What is needed is an exact copy of all the records below.

§ **Provided entries**
━━━

-- ==== Sys2Proof/WellFormed.lean ====
section
/-! DEFINITION. Which commands are well formed: every buffer operand names a buffer that exists. -/

namespace Sys2Proof

/-- A buffer field is legal when its value is below NBUF (30_encoding.md R114). -/
def bufOk (nbuf : Nat) (b : BufIx) : Bool := decide (b.toNat < nbuf)

/-- Every used buffer field of the command is below NBUF (30_encoding.md R113, R114). -/
def Instr.wellFormed (nbuf : Nat) : Instr → Bool
  | .nop => true
  | .lload => true
  | .lstep => true
  | .lgen d => bufOk nbuf d
  | .lgens d _ => bufOk nbuf d
  | .enc d a b c => bufOk nbuf d && bufOk nbuf a && bufOk nbuf b && bufOk nbuf c
  | .minit a => bufOk nbuf a
  | .mstep _ => true
  | .matchText a b => bufOk nbuf a && bufOk nbuf b

end Sys2Proof
end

━━━

§ **Reply**
-- ==== Sys2Proof/WellFormed.lean ====
section
/-! DEFINITION. Which commands are well formed: every buffer operand names a buffer that exists. -/

namespace Sys2Proof

/-- A buffer field is legal when its value is below NBUF (30_encoding.md R114). -/
def bufOk (nbuf : Nat) (b : BufIx) : Bool := decide (b.toNat < nbuf)

/-- Every used buffer field of the command is below NBUF (30_encoding.md R113, R114). -/
def Instr.wellFormed (nbuf : Nat) : Instr → Bool
  | .nop => true
  | .lload => true
  | .lstep => true
  | .lgen d => bufOk nbuf d
  | .lgens d _ => bufOk nbuf d
  | .enc d a b c => bufOk nbuf d && bufOk nbuf a && bufOk nbuf b && bufOk nbuf c
  | .minit a => bufOk nbuf a
  | .mstep _ => true
  | .matchText a b => bufOk nbuf a && bufOk nbuf b

end Sys2Proof
end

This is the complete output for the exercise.